* TASK ITEM
Whenever the string "toList" turns up in a line of the data below, copy that line.

* RECORD EXCERPTS
::::::::::
-- ==== Sys2Proof/Machine/BoundOps.lean ====
section
/-!
DEFINITION. The steps of a frame boundary (R26): the blocks that stand from it on, the frame's engines, the resident program's
service, deferred effects, and the mirror copy.
-/

namespace Sys2Proof.Machine

/-! Inputs (R138-R140, R166-R169, R242-R245, R251). -/

/-- What hardware delivered under a number (log 14). -/
def delivered {α : Type} (xs : List (Nat × List α)) (n : Nat) : List α :=
  match xs.find? fun p => p.1 = n with | some p => p.2 | none => []

/-- R233, R242, R243, R250, R251: input `i`, numbered as INDOM, admits new samples. -/
def inputAdmits (s : State) (i : Nat) : Bool :=
  if i < 8 then domOn s 9 && inputOn s i
  else
    let q := (i - 8) / 2
    s.conv.pdmOn.toList.getD q false && !s.conv.pdmFade.toList.getD q false && !pdmSilent s

/-- R140, R138: input `i` delivers; at 96 kHz a microphone does so only at 1.536 MHz or faster. -/
def inputLive (s : State) (i : Nat) : Bool :=
  inputAdmits s i && (i < 8 || !s.core.fab.r96 || 2 ≤ (s.conv.pdmRate.toList.getD ((i - 8) / 2) 0).toNat)

/-- R244: the input carries level words. -/
def inputLevels (s : State) (i : Nat) : Bool := 8 ≤ i && !s.conv.rawMode

/-- R167, R168: the samples that input `i` captured pass DC removal and its high-pass filter, at 384 kHz; one that admits none
delivers what its filters still hold. -/
def highPassed (s : State) (raw : List Sample) (i : Nat) (x : InFilt) : InFilt × List Int :=
  let n := 8 * flen s.core.fab.f
  let code := fld (tword s.core.tab.proc i) 0 3
  let dc := runStage .dcRemoval n x.dc (if inputAdmits s i then (List.range n).map fun j => (raw.getD j 0).toInt else [])
  let hp := if code = 0 then (x.hp, dc.2) else runStage (.highPass code) n x.hp dc.2
  ({ x with dc := dc.1, hp := hp.1, cap := if hp.2.all (· = 0) then [] else hp.2 }, hp.2)

/-- R169: the phase response of an input's decimation. -/
def inputPhase (s : State) (i : Nat) : Bool := bit (tword s.core.tab.proc i) 3

/-- R242, R251: a block of decimated samples of input `i`; a microphone's fades, `step` samples of D48 to each of its own. -/
def inputBlock (s : State) (i step : Nat) (x : InFilt) (ys : List Int) : List Sample :=
  normBlock (if i < 8 then (if inputLive s i then ys.map sampleOf else []) else fadeBlock (inputLive s i) step x.gain (ys.map sampleOf))

/-- R245: the level words of a block: its levels, its peak, and its status. -/
def levelWords (levels stream : List Int) (valid clip : Bool) : List Sample :=
  (List.range 10).map (fun j => BitVec.ofNat 24 ((levels.getD j 0).toNat % 65536)) ++
  [sampleOf (stream.foldl (fun m v => max m v.natAbs) 0 : Nat), BitVec.ofNat 24 (b2n valid + 2 * b2n clip)]

/-- R245: a captured sample at full scale. -/
def fullScale (x : Sample) : Bool := x = 0x7FFFFF || x = 0x800000

/-- R138, R244, R245: the block that input `i` delivers to D48 at a boundary. -/
def deliverD48 (s : State) (raw : List Sample) (i : Nat) (x : InFilt) (ys : List Int) : InFilt :=
  let f := s.core.fab
  let live := inputLive s i
  if inputLevels s i then
    let d := runStage (.decimate 0 (inputPhase s i)) (flen f.f) x.dec ys
    let l := runStage .levels 10 x.lev d.2
    { x with dec := d.1, lev := l.1, gain := fadeTo live x.gain (flen f.f), bad := !live, got := [],
             blk := if live then levelWords l.2 d.2 (!x.bad && x.gain = 24) (raw.any fullScale) else [] }
  else
    let d := runStage (.decimate (b2n f.r96) (inputPhase s i)) (d48Len f) x.dec ys
    { x with dec := d.1, gain := fadeTo live x.gain (d48Len f), bad := !live, got := [], blk := inputBlock s i 1 x d.2 }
::::::::::
* TASK ANSWER
    s.conv.pdmOn.toList.getD q false && !s.conv.pdmFade.toList.getD q false && !pdmSilent s
  inputAdmits s i && (i < 8 || !s.core.fab.r96 || 2 ≤ (s.conv.pdmRate.toList.getD ((i - 8) / 2) 0).toNat)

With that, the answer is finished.